Directions: Whenever a line below holds the word "registers", copy that line.

Input:
....

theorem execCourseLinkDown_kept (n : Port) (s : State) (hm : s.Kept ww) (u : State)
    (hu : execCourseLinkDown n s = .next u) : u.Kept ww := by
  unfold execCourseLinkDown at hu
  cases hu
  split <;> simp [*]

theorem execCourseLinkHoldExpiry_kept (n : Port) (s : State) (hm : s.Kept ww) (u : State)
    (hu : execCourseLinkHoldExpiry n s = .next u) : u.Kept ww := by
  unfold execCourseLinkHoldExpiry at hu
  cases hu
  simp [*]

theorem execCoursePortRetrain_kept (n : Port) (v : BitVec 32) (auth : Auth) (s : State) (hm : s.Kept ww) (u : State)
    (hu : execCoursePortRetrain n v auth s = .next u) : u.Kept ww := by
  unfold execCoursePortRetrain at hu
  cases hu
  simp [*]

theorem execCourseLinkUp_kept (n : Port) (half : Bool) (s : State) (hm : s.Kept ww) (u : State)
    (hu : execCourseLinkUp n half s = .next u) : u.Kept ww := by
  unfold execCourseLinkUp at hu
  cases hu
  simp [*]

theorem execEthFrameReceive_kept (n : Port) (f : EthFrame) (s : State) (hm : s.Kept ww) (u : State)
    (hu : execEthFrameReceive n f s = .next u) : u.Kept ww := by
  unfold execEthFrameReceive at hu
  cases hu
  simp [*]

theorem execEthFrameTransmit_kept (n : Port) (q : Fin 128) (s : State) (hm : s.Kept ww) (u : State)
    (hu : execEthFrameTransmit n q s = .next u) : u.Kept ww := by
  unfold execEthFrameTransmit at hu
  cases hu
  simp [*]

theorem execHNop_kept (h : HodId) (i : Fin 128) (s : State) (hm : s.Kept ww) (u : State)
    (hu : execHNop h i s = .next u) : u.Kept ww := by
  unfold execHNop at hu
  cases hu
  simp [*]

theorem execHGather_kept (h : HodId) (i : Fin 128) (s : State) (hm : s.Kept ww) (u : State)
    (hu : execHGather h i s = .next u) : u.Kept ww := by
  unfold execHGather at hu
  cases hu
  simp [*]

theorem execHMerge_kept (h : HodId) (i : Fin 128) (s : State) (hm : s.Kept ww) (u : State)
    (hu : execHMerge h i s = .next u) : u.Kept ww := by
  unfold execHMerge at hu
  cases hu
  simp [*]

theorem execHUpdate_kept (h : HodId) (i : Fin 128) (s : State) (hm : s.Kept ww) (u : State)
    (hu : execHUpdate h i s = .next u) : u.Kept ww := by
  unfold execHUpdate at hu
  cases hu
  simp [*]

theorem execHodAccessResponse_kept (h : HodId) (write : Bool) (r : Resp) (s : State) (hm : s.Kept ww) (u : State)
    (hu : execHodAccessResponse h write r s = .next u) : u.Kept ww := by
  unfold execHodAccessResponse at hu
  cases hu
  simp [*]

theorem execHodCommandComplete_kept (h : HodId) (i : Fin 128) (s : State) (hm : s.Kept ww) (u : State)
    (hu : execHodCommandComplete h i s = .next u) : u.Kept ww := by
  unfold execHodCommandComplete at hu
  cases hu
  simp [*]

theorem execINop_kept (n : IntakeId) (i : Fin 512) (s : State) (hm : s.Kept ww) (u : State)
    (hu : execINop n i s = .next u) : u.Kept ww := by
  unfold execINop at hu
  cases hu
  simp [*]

....

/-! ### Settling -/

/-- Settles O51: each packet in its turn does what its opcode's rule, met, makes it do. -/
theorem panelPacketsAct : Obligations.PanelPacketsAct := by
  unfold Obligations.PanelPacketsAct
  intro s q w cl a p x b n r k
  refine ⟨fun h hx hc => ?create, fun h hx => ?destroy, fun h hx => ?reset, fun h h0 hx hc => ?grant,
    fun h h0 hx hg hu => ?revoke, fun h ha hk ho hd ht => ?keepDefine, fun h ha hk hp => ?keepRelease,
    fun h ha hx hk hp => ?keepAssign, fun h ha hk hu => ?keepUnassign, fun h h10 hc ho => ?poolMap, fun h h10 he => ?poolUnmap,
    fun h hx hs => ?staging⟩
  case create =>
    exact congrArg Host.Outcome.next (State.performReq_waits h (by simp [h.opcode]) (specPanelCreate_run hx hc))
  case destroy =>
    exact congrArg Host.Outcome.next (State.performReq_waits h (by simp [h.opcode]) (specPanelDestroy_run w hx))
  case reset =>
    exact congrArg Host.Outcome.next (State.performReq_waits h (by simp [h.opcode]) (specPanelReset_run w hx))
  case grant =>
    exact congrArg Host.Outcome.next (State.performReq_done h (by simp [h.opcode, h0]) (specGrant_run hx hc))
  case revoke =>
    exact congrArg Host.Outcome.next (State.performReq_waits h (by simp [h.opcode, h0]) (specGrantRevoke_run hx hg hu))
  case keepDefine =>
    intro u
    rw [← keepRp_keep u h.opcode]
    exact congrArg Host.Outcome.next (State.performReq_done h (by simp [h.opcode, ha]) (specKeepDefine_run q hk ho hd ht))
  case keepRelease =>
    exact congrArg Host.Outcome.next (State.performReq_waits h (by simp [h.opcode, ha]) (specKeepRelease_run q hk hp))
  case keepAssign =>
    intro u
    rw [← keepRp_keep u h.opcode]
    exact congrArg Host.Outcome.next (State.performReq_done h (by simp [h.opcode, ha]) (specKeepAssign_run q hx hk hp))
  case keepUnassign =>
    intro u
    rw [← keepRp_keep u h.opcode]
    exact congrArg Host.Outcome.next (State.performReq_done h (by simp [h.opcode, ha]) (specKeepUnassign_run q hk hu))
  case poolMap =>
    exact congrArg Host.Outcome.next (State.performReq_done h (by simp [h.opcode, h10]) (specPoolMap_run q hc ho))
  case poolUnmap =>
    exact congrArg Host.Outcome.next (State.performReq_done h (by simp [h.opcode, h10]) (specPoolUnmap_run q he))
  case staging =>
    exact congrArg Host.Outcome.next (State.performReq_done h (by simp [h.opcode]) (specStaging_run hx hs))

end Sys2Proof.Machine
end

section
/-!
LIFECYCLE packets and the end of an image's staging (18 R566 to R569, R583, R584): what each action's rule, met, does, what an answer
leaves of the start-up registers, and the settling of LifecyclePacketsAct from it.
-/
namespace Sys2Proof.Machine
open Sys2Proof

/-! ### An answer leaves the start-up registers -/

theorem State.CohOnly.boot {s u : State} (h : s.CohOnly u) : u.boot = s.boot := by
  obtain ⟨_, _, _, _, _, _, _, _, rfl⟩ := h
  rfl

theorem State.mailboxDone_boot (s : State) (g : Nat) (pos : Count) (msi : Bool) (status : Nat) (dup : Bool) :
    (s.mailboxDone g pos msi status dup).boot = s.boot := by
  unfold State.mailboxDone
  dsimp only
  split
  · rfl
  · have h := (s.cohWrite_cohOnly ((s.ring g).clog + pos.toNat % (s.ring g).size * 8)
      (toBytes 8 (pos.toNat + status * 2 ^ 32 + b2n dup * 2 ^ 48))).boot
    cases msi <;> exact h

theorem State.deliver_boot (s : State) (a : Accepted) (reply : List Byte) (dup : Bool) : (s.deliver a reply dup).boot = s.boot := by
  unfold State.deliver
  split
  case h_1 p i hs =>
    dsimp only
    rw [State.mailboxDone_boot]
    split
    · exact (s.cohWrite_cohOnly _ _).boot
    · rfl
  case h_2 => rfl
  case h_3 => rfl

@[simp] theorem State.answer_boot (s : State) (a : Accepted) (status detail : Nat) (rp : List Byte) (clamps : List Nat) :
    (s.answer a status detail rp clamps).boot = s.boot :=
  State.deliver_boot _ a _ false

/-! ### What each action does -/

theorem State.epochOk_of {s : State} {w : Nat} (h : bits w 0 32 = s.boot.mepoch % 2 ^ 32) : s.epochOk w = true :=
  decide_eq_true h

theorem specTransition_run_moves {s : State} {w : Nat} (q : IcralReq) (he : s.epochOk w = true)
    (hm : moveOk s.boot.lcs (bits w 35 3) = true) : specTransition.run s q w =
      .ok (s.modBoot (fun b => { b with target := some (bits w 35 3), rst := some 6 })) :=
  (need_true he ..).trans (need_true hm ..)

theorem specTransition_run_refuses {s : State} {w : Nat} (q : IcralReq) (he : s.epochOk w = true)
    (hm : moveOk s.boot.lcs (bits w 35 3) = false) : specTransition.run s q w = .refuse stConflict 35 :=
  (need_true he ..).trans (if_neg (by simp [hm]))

....

Answer to this problem:
leaves of the start-up registers, and the settling of LifecyclePacketsAct from it.
/-! ### An answer leaves the start-up registers -/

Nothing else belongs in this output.